Сердце тигра (Мура Закревская-Бенкендорф-Будберг) - Арсеньева Елена 7 стр.


– Звонили из Кремля. Едет товарищ Сталин!

Бледный вид Ягоды был очень даже объясним: он несколько минут назад тайно телефонировал в Кремль и сообщил резюме врачей – насчет того, что надежды нет, конец настанет с минуты на минуту. Явно же было, что Иосиф Виссарионович выехал, чтобы отдать Горькому последний долг. Эффектная задумывалась сцена. Эффектная и трогательная! А тут – здрасьте вам… умирающий вроде как раздумал умирать.

Но не душить же Горького, в самом-то деле! Камфара продолжала действовать, и в ту минуту, когда в комнате появился Сталин, Горький выглядел если не как огурчик, то как человек, стоящий на пути к выздоровлению.

Сталин аж споткнулся на пороге. Посмотрел на Ягоду. Если бы взглядом можно было убивать, Ягода уже лежал бы трупом. Однако его словно ветром вынесло из комнаты при гневном окрике вождя:

– А этот что тут шляется?

Следующей досталось Муре:

– А это кто сидит в черном? Монашка, что ли? Свечки только в руке не хватает! Всех вон!

Мура исчезла.

Сталин был отличный актер и замечательно сумел подать собственное разочарование как гнев при виде преждевременных поминок «своего великого друга». Велено было подать шампанского, и вождь (во…дь!) выпил за здоровье Горького, мысленно пожелав ему сдохнуть как можно скорее.

А Горький, черти б его драли, вполне осмысленно и членораздельно вдруг начал рассуждать о своих творческих планах!

Сталин уехал с радостной улыбкой – мрачнее тучи…

Ягоде велено было немедленно реабилитироваться. И он сделал это руками писателя Александра Афиногенова. Вот что говорил о нем сам Ягода (позднее, на следствии): «Я подвел к Горькому писателей Авербаха, Киршона, Афиногенова. Это были мои люди, купленные денежными подачками, игравшие роль моих трубадуров не только у Горького, но и вообще в среде интеллигенции».

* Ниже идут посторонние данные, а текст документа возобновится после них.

-- ==== Sys2Proof/Laws/Sound.lean ====
section
/-! SUPPORT. Every operation of the part keeps its limits and forms (State.sound): one lemma for each operation. -/

set_option Elab.async false

namespace Sys2Proof.Machine

/-! ## The base: updates of one block -/

theorem sound_of_eq {s t : State} (h : s.sound) (hmp : t.mp = s.mp) (hgu : t.gu = s.gu) (hjc : t.jc = s.jc)
    (hsp : t.sp = s.sp) (hdp : t.dp = s.dp) (hc : t.clock = s.clock) (hme : t.me = s.me) : t.sound := by
  unfold State.sound at *
  rw [hmp, hgu, hjc, hsp, hdp, hc, hme]
  exact h

theorem forEach_sound {α : Type} {f : α → State → State} {l : List α} {s : State}
    (hf : ∀ a s, s.sound → (f a s).sound) (h : s.sound) : (forEach f l s).sound := by
  induction l generalizing s with
  | nil => exact h
  | cons a rest ih => exact ih (hf a s h)

theorem ite_sound {c : Prop} [Decidable c] {a b : State} (ha : a.sound) (hb : b.sound) :
    (if c then a else b).sound := by
  split
  · exact ha
  · exact hb

/-- A change of the Message Port that leaves its queues. -/
theorem onMp_sound {f : MsgPort → MsgPort} {s : State} (h : s.sound) (ho : (f s.mp).outbound = s.mp.outbound)
    (hr : (f s.mp).requests = s.mp.requests) (ht : (f s.mp).openTags = s.mp.openTags) : (s.onMp f).sound := by
  obtain ⟨⟨h1, h2, h3, h4, h5⟩, hp⟩ := h
  refine ⟨⟨?_, ?_, ?_, ?_, ?_⟩, hp⟩
  · simpa [ho] using h1
  · simpa [hr] using h2
  · simpa [ht] using h3
  · simpa [ho, ht] using h4
  · simpa [hr, ht] using h5

theorem onPm_sound {f : PlacementMap → PlacementMap} {s : State} (h : s.sound) : (s.onPm f).sound := h
theorem onSm_sound {f : ShelfMonitor → ShelfMonitor} {s : State} (h : s.sound) : (s.onSm f).sound := h

theorem onMe_sound {f : MoveEngine → MoveEngine} {s : State} (h : s.sound) (hl : (f s.me).lanes = s.me.lanes)
    (hd : (f s.me).damage = s.me.damage) : (s.onMe f).sound := by
  obtain ⟨h1, h2, h3, h4⟩ := h
  refine ⟨h1, h2, ?_, ?_⟩
  · simpa [hd] using h3
  · simpa [hl] using h4

theorem onGu_sound {f : GrantUnit → GrantUnit} {s : State} (h : s.sound)
    (hd : (f s.gu).deferred.length ≤ s.gu.deferred.length) : (s.onGu f).sound := by
  obtain ⟨h1, ⟨h2, h2'⟩, h3⟩ := h
  exact ⟨h1, ⟨Nat.le_trans hd h2, h2'⟩, h3⟩

theorem onJc_sound {f : Journal → Journal} {s : State} (h : s.sound)
    (hq : (f s.jc).queue.length ≤ s.jc.queue.length) : (s.onJc f).sound := by
  obtain ⟨h1, ⟨h2, h3, h4⟩, h5⟩ := h
  exact ⟨h1, ⟨h2, Nat.le_trans hq h3, h4⟩, h5⟩

theorem onSp_sound {f : StagingPool → StagingPool} {s : State} (h : s.sound) (hm : (f s.sp).memory = s.sp.memory)
    (hf : (f s.sp).free = s.sp.free) : (s.onSp f).sound := by
  obtain ⟨h1, ⟨h2, h3, h4, h5⟩, h6, h7⟩ := h
  refine ⟨h1, ⟨h2, h3, ?_, h5⟩, h6, ?_⟩
  · simpa [hm] using h4
  · simpa [hf] using h7

theorem onDp_sound {f : DrivePort → DrivePort} {s : State} (h : s.sound) (he : (f s.dp).errorRuns = s.dp.errorRuns) :
    (s.onDp f).sound := by
  obtain ⟨h1, ⟨h2, h3, h4, h5, h6⟩, h7⟩ := h
  exact ⟨h1, ⟨h2, h3, h4, by simpa [he] using h5, h6⟩, h7⟩

theorem post_sound {i : Internal} {s : State} (h : s.sound) : (s.post i).sound := h

theorem layBlock_sound {position : Nat} {b : Block} {s : State} (h : s.sound) : (s.layBlock position b).sound := by
  obtain ⟨h1, ⟨h2, h3, h4, h5⟩, h6⟩ := h
  exact ⟨h1, ⟨h2, h3, Memory.wf_write position b h4, h5⟩, h6⟩

theorem setErrorRun_sound {id run : Nat} {s : State} (h : s.sound) (hr : run ≤ 3) : (s.setErrorRun id run).sound := by
  obtain ⟨h1, ⟨h2, h3, h4, h5, h6⟩, h7⟩ := h
  refine ⟨h1, ⟨h2, h3, h4, fun id' => ?_, h6⟩, h7⟩
  by_cases hk : id' = id
  · subst hk
    simpa [State.setErrorRun] using hr
  · simpa [State.setErrorRun, tableRead_tableWrite_other _ _ _ hk] using h5 id'

/-- A change of a lane's record that leaves its pages, and brings no lane to IDLE. -/
def keepsPages (l l' : Lane) : Prop := l'.pages = l.pages ∧ (l'.state = .idle → l.state = .idle)

theorem setLane_sound {n : Nat} {l : Lane} {s : State} (h : s.sound) (hp : l.pages = (s.lane n).pages)
    (hi : l.state = .idle → l.pages = []) : (s.setLane n l).sound := by
  obtain ⟨h1, h2, h3, h4⟩ := h
  exact ⟨h1, h2, h3, pagesDivided_write h4 (by rw [hp]; exact List.Perm.refl _) hi⟩

/-- A lane in IDLE holds no page. -/
theorem idle_pages {n : Nat} {s : State} (h : s.sound) (hi : (s.lane n).state = .idle) : (s.lane n).pages = [] :=
  h.2.2.2.2.2 n hi

theorem onLane_sound {n : Nat} {f : Lane → Lane} {s : State} (hs : s.sound) (hf : ∀ l, keepsPages l (f l)) :
    (s.onLane n f).sound :=
  setLane_sound hs (hf _).1 (fun hi => (hf _).1.trans (idle_pages hs ((hf _).2 hi)))

/-- The Damage List is replaced by one in its form. -/
theorem withDamage_sound {f : MoveEngine → MoveEngine} {s : State} (h : s.sound) (hl : (f s.me).lanes = s.me.lanes)
    (hd : damageFormed (f s.me).damage) : (s.onMe f).sound := by
  obtain ⟨h1, h2, h3, h4⟩ := h
  refine ⟨h1, h2, hd, ?_⟩
  simpa [hl] using h4

theorem with_part_sound {x : PartState} {s : State} (h : s.sound) : State.sound { s with part := x } := h
theorem with_stage_sound {x : Stage} {s : State} (h : s.sound) : State.sound { s with stage := x } := h
theorem with_draining_sound {x : Bool} {s : State} (h : s.sound) : State.sound { s with draining := x } := h
theorem with_agenda_sound {x : List Internal} {s : State} (h : s.sound) : State.sound { s with agenda := x } := h
theorem with_part_stage_sound {x : PartState} {y : Stage} {s : State} (h : s.sound) :
    State.sound { s with part := x, stage := y } := h
theorem with_part_agenda_sound {x : PartState} {y : List Internal} {s : State} (h : s.sound) :
    State.sound { s with part := x, agenda := y } := h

«Трубадур» Афиногенов таким образом воспел сцену, при которой он даже не присутствовал:

«Будущий биограф Горького занесет ночь 8 июня в список очередных чудес горьковской биографии. В эту ночь Горький умирал. Сперанский уже ехал на вскрытие. Пульс лихорадил, старик дышал с перебоями, нос посинел. К нему приехали прощаться Сталин и члены Политбюро. Вошли к старику, к нему уже никого не пускали, и этот приход поразил его неожиданностью. Очевидно, сразу мелькнула мысль – пришли прощаться. И тут старик приподнялся, сел… и начал говорить. Он говорил пятнадцать минут о своей будущей работе, о своих творческих планах, потом опять лег и заснул и сразу стал лучше дышать, пульс стал хорошего наполнения, утром ему полегчало. Сперанский схватился за голову от виденного чуда. Так, вероятно, Христос сказал Лазарю: «Встань и ходи!» Сперанский объясняет это шоком в ту часть коры головного мозга, которая ведает дыханием и сердцем, и шок этот оказался благодетельным».

Краси-иво… И про Лазаря-то как душевно!

Во всей этой «трубадурщине» правда только то, что Горький не умер, когда того ждали. Ну что ж, двадцать кубиков камфары – это вам, товарищи писатели, не кот начихал! И еще есть такое слово – «ремиссия»… [11]

Так или иначе, Буревестник продолжал дергать культяпками, которые у него оставались вместо крыльев. Он даже делал заметки о своем самочувствии: «Вещи тяжелеют: книги, карандаши, стакан, и все кажется меньше, чем было.

Конца нет ночи, а читать не могу.

Забыли дать нож починить карандаш.

Спал почти два часа. Светает.

Кажется, мне лучше».

Да, ему явно стало лучше! И Сталин встревожился: в Москве находился французский писатель Андре Жид, на 18 июля была запланирована его встреча с Горьким. Сталин боялся даже думать, что может накаркать ополоумевший Буревестник знаменитому вольнодумцу! Например, начнет вспоминать о неожиданной смерти Барбюса… Как бы шуточка насчет некоего насекомого не показалась детской шалостью!

Рисковать и полагаться на естественный ход вещей было нельзя.

17 июня Ягода тихо сказал Муре, чтобы она незаметно вышла и села в машину, которая ее поджидает за оградой. Она послушалась.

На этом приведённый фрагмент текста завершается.